■ Task details
The data below holds the lines to copy: everything from the line containing "if pulseMatches tol pt cur .space" to the line containing "symbol (R197). -/", both ends included, set down exactly.

■ Input data
○ ○ ○ ○ ○ ○ ○

-- ==== Sys2Proof/Machine/Dispatch.lean ====
section
/-! DEFINITION. One arm per operation of the block (spec/30_encoding.md R30). -/

namespace Sys2Proof.Machine

def exec (i : Instr) (s : State) : Host.Outcome State Fault Refusal :=
  match i with
  | .mula a b => Sys2Proof.Machine.execMula a b s
  | .mulb a b => Sys2Proof.Machine.execMulb a b s
  | .muln a b => Sys2Proof.Machine.execMuln a b s

end Sys2Proof.Machine
end

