-- ==== Sys2Proof/Machine/Session.lean ====
section
/-! DEFINITION. What the host does with the block: presenting a record, performing a line of a test program, the
XCHK check, port actions (spec/30_encoding.md R36 to R39; spec/60_exceptions.md R82, R88;
spec/70_reset_and_hazards.md R94, R98). -/

namespace Sys2Proof.Machine

/-- Present a request record in byte form: a valid one is one call, an invalid one is refused at the boundary, no
call is made and no slot is written (R36, R39, R88). -/
def present (bs : List Byte) (s : State) : Host.Outcome State Fault Refusal :=
  match decodeBytes bs with
  | .ok i => exec i s
  | .error e => .refused (.invalidRecord e)

/-- Perform a line (R37): resolve both sources; the block sees only the resolved request (R32). -/
def performLine (l : Line) (s : State) : Host.Outcome State Fault Refusal :=
  match l.x.resolve s.slots, l.y.resolve s.slots with
  | some a, some b => present (encodeBytes (Instr.ofUnit l.op a b)) s
  | _, _ => .refused .illFormedProgram

/-- Which words of three responses are not all equal (R38, R82). -/
def divergence (a b : Word) (ra rb rn : Response) : Divergence :=
  { a := a
    b := b
    hiDiffers := !(ra.hi == rb.hi && rb.hi == rn.hi)
    loDiffers := !(ra.lo == rb.lo && rb.lo == rn.lo) }

/-- The host check of an XCHK (R38): slots `k`, `k+1`, `k+2` hold the same pair, or the divergence is reported
(R82; log 13). -/
def hostCheck (k : Nat) (x y : Src) (s : State) : Host.Outcome State Fault Refusal :=
  match s.slots[k]?, s.slots[k + 1]?, s.slots[k + 2]?, x.resolve s.slots, y.resolve s.slots with
  | some ra, some rb, some rn, some a, some b =>
    if ra = rb ∧ rb = rn then .next s
    else .next { s with reports := s.reports ++ [divergence a b ra rb rn] }
  | _, _, _, _, _ => .refused .illFormedProgram

/-- Do one thing of the host's. -/
def perform (it : HostItem) (s : State) : Host.Outcome State Fault Refusal :=
  match it with
  | .record bs => present bs s
  | .line l => performLine l s
  | .check k x y => hostCheck k x y s
  | .driveA u v => .next (s.driveA u v)
  | .driveB u v => .next (s.driveB u v)
  | .wait n => .next (s.wait n)
  | .readBoth u => s.readBoth u
  | .readOne u port => s.readOne u port
  | .takePair u => .next (s.takePair u)

/-- The next thing the host does is taken off its list. -/
def State.popWork (s : State) : State := { s with work := s.work.tail }

/-- Whether what the host still has to do is well formed (R37). -/
def State.workWf (s : State) : Bool := itemsWf s.slots.length s.work

/-- Place a test program: its start state is the empty slot list (R37, R98; log 9). -/
def State.load (s : State) (p : List ProgLine) : State := { s with work := expand p, slots := [] }

/-- Place one request record as all there is to do (log 10). -/
def State.placeRecord (s : State) (bs : List Byte) : State := { s with work := [.record bs] }

end Sys2Proof.Machine
end

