-- ==== Sys2Proof/Tests/Slice0.lean ====
section
/-! SUPPORT. Tests and witnesses. Expected results come from spec/95_test_vectors.md (the vector is named in each
comment). The witnesses at the end show that the hypotheses of every statement can be met. -/

open Sys2Proof Sys2Proof.Machine

namespace Sys2Proof.Tests

/-- The slots of an outcome; none where it stops. -/
def slotsOf : Host.Outcome State Fault Refusal → Option (List Response)
  | .next t => some t.slots
  | _ => none

/-- Why an outcome is refused. -/
def refusalOf : Host.Outcome State Fault Refusal → Option Refusal
  | .refused r => some r
  | _ => none

/-! ### Well-formedness: an ill-formed term for each check -/

theorem test_wf_unit_three : (RawRequest.mk 3 0 0).wellFormed = false := by decide
theorem test_wf_first_operand_too_wide : (RawRequest.mk 0 (2 ^ 64) 0).wellFormed = false := by decide
theorem test_wf_second_operand_too_wide : (RawRequest.mk 0 0 (2 ^ 64)).wellFormed = false := by decide
theorem test_wf_largest_raw_request :
    (RawRequest.mk 2 (2 ^ 64 - 1) (2 ^ 64 - 1)).toInstr = some (.muln 0xFFFFFFFFFFFFFFFF 0xFFFFFFFFFFFFFFFF) := by
  decide
/-- P6: `r0` is read before it is assigned. -/
theorem test_wf_slot_read_too_early : programWf [.call ⟨0, .A, .lo 0, .lit 1⟩] = false := by decide
/-- P6: the first slot is not `r0`. -/
theorem test_wf_first_slot : programWf [.call ⟨1, .A, .lit 1, .lit 1⟩] = false := by decide
/-- P6: the literal is `2^64`. -/
theorem test_wf_literal : programWf [.call ⟨0, .A, .lit (2 ^ 64), .lit 1⟩] = false := by decide
/-- A second source is checked too, and inside an XCHK. -/
theorem test_wf_xchk_source : programWf [.xchk 0 (.lit 1) (.hi 0)] = false := by decide
/-- P2: an XCHK takes three slots. -/
theorem test_wf_xchk_slots : programWf [.xchk 0 (.lit 1) (.lit 2), .xchk 3 (.lit 2) (.hi 2)] = true := by decide
/-- A check needs its three slots. -/
theorem test_wf_check_slots : itemsWf 2 [.check 0 (.lit 1) (.lit 1)] = false := by decide

/-! ### Decoding: words of spec/95_test_vectors.md section 5 -/

theorem test_decode_Q1_mula :
    decode 0x080000000000000000000000000000002 = .ok (.mula 0x8000000000000000 2) := by decide
theorem test_decode_Q2_mulb :
    decode 0x100000000FFFFFFFF00000000FFFFFFFF = .ok (.mulb 0xFFFFFFFF 0xFFFFFFFF) := by decide
theorem test_decode_Q7_muln :
    decode 0x20000000000000001123456789ABCDEF0 = .ok (.muln 1 0x123456789ABCDEF0) := by decide
theorem test_decode_Q5_invalid : decode 0x300000000000000000000000000000000 = .error .unitCode := by decide
/-- The bits of a record one by one (R32): unit 10, then `a` with only bit 63, then `b` with only bit 0. -/
theorem test_decode_bit_by_bit :
    decode ((0b10 : BitVec 2) ++ (0b1 : BitVec 1) ++ (0 : BitVec 63) ++ (0 : BitVec 63) ++ (0b1 : BitVec 1)) =
      .ok (.muln 0x8000000000000000 1) := by decide
/-- Q1 as 17 bytes. -/
theorem test_decode_bytes_Q1 :
    decodeBytes [2, 0, 0, 0, 0, 0, 0, 0, 0, 0, 0, 0, 0, 0, 0, 0x80, 0] = .ok (.mula 0x8000000000000000 2) := by
  decide
/-- Q3 as 17 bytes: sixteen bytes FF, then 02. -/
theorem test_encode_bytes_Q3 :
    encodeBytes (.muln 0xFFFFFFFFFFFFFFFF 0xFFFFFFFFFFFFFFFF) = List.replicate 16 0xFF ++ [2] := by decide
/-- U9: byte 16 above 3. -/
theorem test_decode_bytes_U9 : decodeBytes (List.replicate 16 0 ++ [4]) = .error (.byte16 4) := by decide
theorem test_decode_bytes_short : decodeBytes (List.replicate 16 0) = .error (.length 16) := by decide
/-- The response of Q1 as 16 bytes: `lo` first. -/
theorem test_response_bytes_Q1 :
    encodeResponseBytes ⟨1, 0⟩ = [0, 0, 0, 0, 0, 0, 0, 0, 1, 0, 0, 0, 0, 0, 0, 0] := by decide
/-- The table's rows do not overlap. -/
theorem test_table_rows_disjoint : opcodeTable.Pairwise (fun r r' => r.pattern &&& r'.mask ≠ r'.pattern) := by decide
theorem test_table_word : decodeTableWord 136 0x20000000000000001123456789ABCDEF0 =
    some (.muln 1 0x123456789ABCDEF0) := by decide
theorem test_table_word_short : decodeTableWord 8 5 = some (.mula 0 5) := by decide
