-- ==== Sys2Proof/Machine/PulseCodec.lean ====
section
/-!
DEFINITION. The pulse codec's computations as functions of values (42_pulse_codec.md R190-R206; 30_encoding.md
R103-R106): emission of bits and trains, the transport's cursor checks, and the decoder. Everything on the receive path
takes the tolerance as an argument (00_scope.md R8).
-/

namespace Sys2Proof.Machine

/-- The indexes 0 to 7 in order: the bytes of a section and the bits of a byte (R190, R198). -/
def idx8 : List (Fin 8) := [0, 1, 2, 3, 4, 5, 6, 7]

/-! ## The transmit path -/

/-- A mark followed by a space, as two emitted pulses (R12). -/
def markSpace (m s : Nat) : List Pulse := [⟨.mark, m⟩, ⟨.space, s⟩]

/-- One data bit: only its space carries the value (R103, R105). -/
def emitBit (b : Bool) : List Pulse := markSpace Config.bitMark (if b then Config.oneSpace else Config.zeroSpace)

/-- One byte, least significant bit first (R62, R190). -/
def emitByte (b : Byte) : List Pulse := idx8.flatMap fun j => emitBit (b.getLsbD j.val)

/-- EMIT_BITS: eight bytes, byte 0 first (R190). -/
def emitBits (B : Section8) : List Pulse := idx8.flatMap fun i => emitByte B[i]

/-- Bytes 0 to 7 of a frame: section 1 (R67). -/
def section1 (F : Frame) : Section8 := #v[F[0], F[1], F[2], F[3], F[4], F[5], F[6], F[7]]

/-- Bytes 8 to 15 of a frame: section 2 (R67). -/
def section2 (F : Frame) : Section8 := #v[F[8], F[9], F[10], F[11], F[12], F[13], F[14], F[15]]

/-- The frame of two sections (R67). -/
def joinSections (A B : Section8) : Frame :=
  #v[A[0], A[1], A[2], A[3], A[4], A[5], A[6], A[7], B[0], B[1], B[2], B[3], B[4], B[5], B[6], B[7]]

/-- ENCODE's train: the eight grammar elements in order (R104, R191). -/
def encodeTrain (F : Frame) : List Pulse :=
  markSpace Config.hdr1Mark Config.hdr1Space
    ++ emitBits (section1 F)
    ++ markSpace Config.ftrMark Config.ftrSpace
    ++ markSpace Config.ismMark Config.ismSpace
    ++ markSpace Config.hdr2Mark Config.hdr2Space
    ++ emitBits (section2 F)
    ++ markSpace Config.ftrMark Config.ftrSpace
    ++ [⟨.mark, Config.finalMark⟩]

/-! ## The transport's checks -/

/-- The pulse of `pt` at index `k` has level `l` and matches duration `d`; there is none past the end (R65, R194). -/
def pulseMatches (tol : Tol) (pt : List Pulse) (k : Nat) (l : Level) (d : Nat) : Bool :=
  match pt[k]? with
  | some p => decide (p.level = l) && tol l d p.dur
  | none => false

/-- EXPECT_MARK: the cursor moves by one pulse only on a match (R194). -/
def checkMark (tol : Tol) (pt : List Pulse) (cur d : Nat) : Bool × Nat :=
  if pulseMatches tol pt cur .mark d then (true, cur + 1) else (false, cur)

/-- EXPECT_SPACE: the cursor moves by one pulse only on a match (R195). -/
def checkSpace (tol : Tol) (pt : List Pulse) (cur d : Nat) : Bool × Nat :=
  if pulseMatches tol pt cur .space d then (true, cur + 1) else (false, cur)

/-- EXPECT_PAIR: all or nothing, the cursor moves by two pulses only if both match (R196). -/
def checkPair (tol : Tol) (pt : List Pulse) (cur m s : Nat) : Bool × Nat :=
  if pulseMatches tol pt cur .mark m && pulseMatches tol pt (cur + 1) .space s then (true, cur + 2) else (false, cur)

/-! ## The decoder -/

/-- A mark element of the grammar: the next cursor, or REJ_PULSE at this position (R199). -/
def needMark (tol : Tol) (pt : List Pulse) (dpc : Dpc) (cur d : Nat) : Except Reject Nat :=
  match checkMark tol pt cur d with
  | (true, c) => .ok c
  | (false, c) => .error (.pulse dpc c)

/-- A pair element of the grammar: the next cursor, or REJ_PULSE at this position (R199). -/
def needPair (tol : Tol) (pt : List Pulse) (dpc : Dpc) (cur m s : Nat) : Except Reject Nat :=
  match checkPair tol pt cur m s with
  | (true, c) => .ok c
  | (false, c) => .error (.pulse dpc c)

/-- DECODE_BIT at position `dpc`: the 1 symbol is tried first, then the 0 symbol (R197). -/
def readBit (tol : Tol) (pt : List Pulse) (dpc : Dpc) (cur : Nat) : Except Reject (Bool × Nat) :=
  match checkPair tol pt cur Config.bitMark Config.oneSpace with
  | (true, c) => .ok (true, c)
  | (false, c0) =>
    match checkPair tol pt c0 Config.bitMark Config.zeroSpace with
    | (true, c) => .ok (false, c)
    | (false, c) => .error (.pulse dpc c)

/-- The bits `js` of byte `i` in element `e`, each put at its place in the byte `b` (R198, inner loop). -/
def readByte (tol : Tol) (pt : List Pulse) (e : Fin 9) (i : Fin 8) (js : List (Fin 8)) (b : Byte) (cur : Nat) :
    Except Reject (Byte × Nat) :=
  match js with
  | [] => .ok (b, cur)
  | j :: rest =>
    match readBit tol pt ⟨e, i, j⟩ cur with
    | .error r => .error r
    | .ok (bit, c) => readByte tol pt e i rest (b ||| ((if bit then 1 else 0) <<< j.val)) c

/-- The bytes `is` of a section in element `e`, each read into its place in `B` (R198, outer loop). -/
def readBytes (tol : Tol) (pt : List Pulse) (e : Fin 9) (is : List (Fin 8)) (B : Section8) (cur : Nat) :
    Except Reject (Section8 × Nat) :=
  match is with
  | [] => .ok (B, cur)
  | i :: rest =>
    match readByte tol pt e i idx8 0x00 cur with
    | .error r => .error r
    | .ok (b, c) => readBytes tol pt e rest (B.set i b) c

/-- CONSUME_BITS in element `e`: 64 bits into eight bytes (R198). -/
def consumeBits (tol : Tol) (pt : List Pulse) (e : Fin 9) (cur : Nat) : Except Reject (Section8 × Nat) :=
  readBytes tol pt e idx8 (Vector.replicate 8 0x00) cur

/-- DECODE: the eight elements in order from cursor 0; the frame and the final cursor, or the reject of the first check
that fails (R199, R200, R246). -/
def decodeTrain (tol : Tol) (pt : List Pulse) : Except Reject (Frame × Nat) := do
  let c ← needPair tol pt ⟨0, 0, 0⟩ 0 Config.hdr1Mark Config.hdr1Space
  let (s1, c) ← consumeBits tol pt 1 c
  let c ← needPair tol pt ⟨2, 0, 0⟩ c Config.ftrMark Config.ftrSpace
  let c ← needPair tol pt ⟨3, 0, 0⟩ c Config.ismMark Config.ismSpace
  let c ← needPair tol pt ⟨4, 0, 0⟩ c Config.hdr2Mark Config.hdr2Space
  let (s2, c) ← consumeBits tol pt 5 c
  let c ← needPair tol pt ⟨6, 0, 0⟩ c Config.ftrMark Config.ftrSpace
  let c ← needMark tol pt ⟨7, 0, 0⟩ c Config.finalMark
  .ok (joinSections s1 s2, c)

/-- The position that a reject of the decoder names, `p` for any other (R241). -/
def Reject.dpcOr (r : Reject) (p : Dpc) : Dpc :=
  match r with
  | .pulse d _ => d
  | .header _ => p
  | .cksum1 _ _ => p
  | .cksum2 _ _ => p

/-- The cursor that a reject of the decoder names, `c` for any other (R241). -/
def Reject.curOr (r : Reject) (c : Nat) : Nat :=
  match r with
  | .pulse _ k => k
  | .header _ => c
  | .cksum1 _ _ => c
  | .cksum2 _ _ => c

end Sys2Proof.Machine
end

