/-- R198: CONSUME_BITS; the bits in order, the first one read into bit 0 of byte 0, and a reject at the first position
that reads as no bit. -/
def Obligations.ConsumeBitsReads : Prop :=
  encode .consumeBits = 0x25 ∧
  (∀ (s : State) (B : Section8),
    (∀ i j : Fin 8, BitAt (tolMatch s.tol) s.inp.ptIn (s.inp.cur + 2 * bitNo i j) (B[i].getLsbD j)) →
    CompletesPlain .consumeBits s (.bytes B (s.inp.cur + 128))) ∧
  (∀ (s : State) (i j : Fin 8),
    (∀ i' j' : Fin 8, bitNo i' j' < bitNo i j →
      ∃ b, BitAt (tolMatch s.tol) s.inp.ptIn (s.inp.cur + 2 * bitNo i' j') b) →
    NoBitAt (tolMatch s.tol) s.inp.ptIn (s.inp.cur + 2 * bitNo i j) →
    Rejects .consumeBits s (.pulse ⟨0, i, j⟩ (s.inp.cur + 2 * bitNo i j))) ∧
  readByte exactTol (emitByte 0x16) 0 0 idx8 0x00 0 = .ok (0x16, 16)

/-- R199: DECODE gives the frame that the capture carries where every position matches, and otherwise the one
reject of the first position that does not, with its position and pulse index. -/
def Obligations.DecodeFollowsGrammar : Prop :=
  encode .decode = 0x05 ∧
  (∀ (s : State) (F : Frame), CarriesFrame (tolMatch s.tol) s.inp.ptIn F →
    Completes .decode s (.frame F) ∧ ∃ t, exec .decode s = .next t ∧ t.publish = false) ∧
  (∀ (s : State) (d : Dpc), FirstMismatch (tolMatch s.tol) s.inp.ptIn d →
    Rejects .decode s (.pulse d (posCur d))) ∧
  (∀ s : State, (∃ F, CarriesFrame (tolMatch s.tol) s.inp.ptIn F) ∨
    ∃ d, FirstMismatch (tolMatch s.tol) s.inp.ptIn d) ∧
  (∀ s : State, s.inp.ptIn = [] → Rejects .decode s (.pulse ⟨0, 0, 0⟩ 0)) ∧
  ∀ (s : State) (F : Frame), TL1 (tolMatch s.tol) → TL2 (tolMatch s.tol) →
    Completes .decode (s.withTrain (encodeTrain F)) (.frame F) ∧
    Rejects .decode (s.withTrain ((encodeTrain F).take 132)) (.pulse ⟨3, 0, 0⟩ 132) ∧
    (F = Vector.replicate 16 0x00 → Rejects .validate (s.withFrame F) (.header 0x00))

/-- R202: pulses after the final mark are ignored: the outcome on a capture is that on its first 267 pulses. -/
def Obligations.TrailingPulsesIgnored : Prop :=
  ∀ s : State, ∃ t t', exec .decode s = .next t ∧ exec .decode (s.withTrain (s.inp.ptIn.take 267)) = .next t' ∧
    t'.status = t.status ∧ t'.result = t.result ∧ t'.cur = t.cur ∧ t'.dpc = t.dpc

/-- DECODE of an encoded train gives the frame back, for every frame and every tolerance that meets TL1 and TL2
(42_pulse_codec.md §4 "Pulse round trip", the spec's own inference, "[derived: from rule R191, rule R197 and rule
R199]"). -/
def Obligations.PulseRoundTrip : Prop :=
  ∀ (s : State) (p : List Pulse) (c : Nat), TL1 (tolMatch s.tol) → TL2 (tolMatch s.tol) →
    Completes .encode s (.train p c) → Completes .decode (s.withTrain p) (.frame s.inp.frame)
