-- ==== Sys2Proof/Tests/Slice0.lean ====
section
/-!
SUPPORT. Tests. Expected results are those of spec/95_test_vectors.md (the vector's id is in each comment) or of the
spec's tables; each test is one decoding or one step.
-/

namespace Sys2Proof.Tests

open Sys2Proof.Machine

/-- What a caller sees after one step. -/
def seen (o : Host.Outcome State Fault Refusal) : Option (Status × Result × Bool × Bool) :=
  match o with
  | .next t => some (t.status, t.result, t.publish, t.faulted)
  | .fault _ => none
  | .refused _ => none

/-- One operation issued from reset with the operand ports `x`. -/
def run (i : Instr) (x : Inputs) : Option (Status × Result × Bool × Bool) := seen (step (State.reset.issue i x))

/-- An operation that ends in OK with result `r`. -/
def okWith (r : Result) : Option (Status × Result × Bool × Bool) := some (.ok, r, false, false)

/-- An operation that ends in a reject. -/
def rejectWith (r : Reject) : Option (Status × Result × Bool × Bool) := some (.reject r, .absent, false, false)

/-- An operation that ends in FAULT(BAD_OPERAND). -/
def badOperand : Option (Status × Result × Bool × Bool) := some (.fault .badOperand, .absent, false, true)

/-! ## Decoding: words written out bit by bit from R90 and R91 -/

theorem test_decode_build : decode 0b00000001 = .ok .build := by decide
theorem test_decode_parse : decode 0b00000010 = .ok .parse := by decide
theorem test_decode_validate : decode 0b00000011 = .ok .validate := by decide
theorem test_decode_encode : decode 0b00000100 = .ok .encode := by decide
theorem test_decode_decode : decode 0b00000101 = .ok .decode := by decide
theorem test_decode_bcdEnc : decode 0b00010000 = .ok .bcdEnc := by decide
theorem test_decode_bcdDec : decode 0b00010001 = .ok .bcdDec := by decide
theorem test_decode_fanEnc : decode 0b00010010 = .ok .fanEnc := by decide
theorem test_decode_fanDec : decode 0b00010011 = .ok .fanDec := by decide
theorem test_decode_modeEnc : decode 0b00010100 = .ok .modeEnc := by decide
theorem test_decode_modeDec : decode 0b00010101 = .ok .modeDec := by decide
theorem test_decode_powerEnc : decode 0b00010110 = .ok .powerEnc := by decide
theorem test_decode_powerDec : decode 0b00010111 = .ok .powerDec := by decide
theorem test_decode_tempcEnc : decode 0b00011000 = .ok .tempcEnc := by decide
theorem test_decode_tempfEnc : decode 0b00011001 = .ok .tempfEnc := by decide
theorem test_decode_clockEnc : decode 0b00011010 = .ok .clockEnc := by decide
theorem test_decode_presetEnc : decode 0b00011011 = .ok .presetEnc := by decide
theorem test_decode_presetDec : decode 0b00011100 = .ok .presetDec := by decide
theorem test_decode_cksum1 : decode 0b00011101 = .ok .cksum1 := by decide
theorem test_decode_cksum2 : decode 0b00011110 = .ok .cksum2 := by decide
theorem test_decode_emitBits : decode 0b00100000 = .ok .emitBits := by decide
theorem test_decode_expectMark : decode 0b00100001 = .ok .expectMark := by decide
theorem test_decode_expectSpace : decode 0b00100010 = .ok .expectSpace := by decide
theorem test_decode_expectPair : decode 0b00100011 = .ok .expectPair := by decide
theorem test_decode_decodeBit : decode 0b00100100 = .ok .decodeBit := by decide
theorem test_decode_consumeBits : decode 0b00100101 = .ok .consumeBits := by decide
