-- ==== Sys2Proof/WellFormed.lean ====
section
/-! DEFINITION. Well-formedness of an instruction: every operand within its field, every register code within its kind (R139),
every type, rounding and scope code accepted (R75, R76, R118), and every limit of the instruction's chapter.
For an event: every operand within the range of the thing it names. -/

namespace Sys2Proof

/-- A field of `w` bits holds `x`. -/
def fits (w x : Nat) : Bool := decide (x < 2 ^ w)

○ ○ ○ ○ ○ ○ ○

■ Solved exercise
  if pulseMatches tol pt cur .space d then (true, cur + 1) else (false, cur)

/-- EXPECT_PAIR: all or nothing, the cursor moves by two pulses only if both match (R196). -/
def checkPair (tol : Tol) (pt : List Pulse) (cur m s : Nat) : Bool × Nat :=
  if pulseMatches tol pt cur .mark m && pulseMatches tol pt (cur + 1) .space s then (true, cur + 2) else (false, cur)

/-! ## The decoder -/

/-- A mark element of the grammar: the next cursor, or REJ_PULSE at this position (R199). -/
def needMark (tol : Tol) (pt : List Pulse) (dpc : Dpc) (cur d : Nat) : Except Reject Nat :=
  match checkMark tol pt cur d with
  | (true, c) => .ok c
  | (false, c) => .error (.pulse dpc c)

/-- A pair element of the grammar: the next cursor, or REJ_PULSE at this position (R199). -/
def needPair (tol : Tol) (pt : List Pulse) (dpc : Dpc) (cur m s : Nat) : Except Reject Nat :=
  match checkPair tol pt cur m s with
  | (true, c) => .ok c
  | (false, c) => .error (.pulse dpc c)

/-- DECODE_BIT at position `dpc`: the 1 symbol is tried first, then the 0 symbol (R197). -/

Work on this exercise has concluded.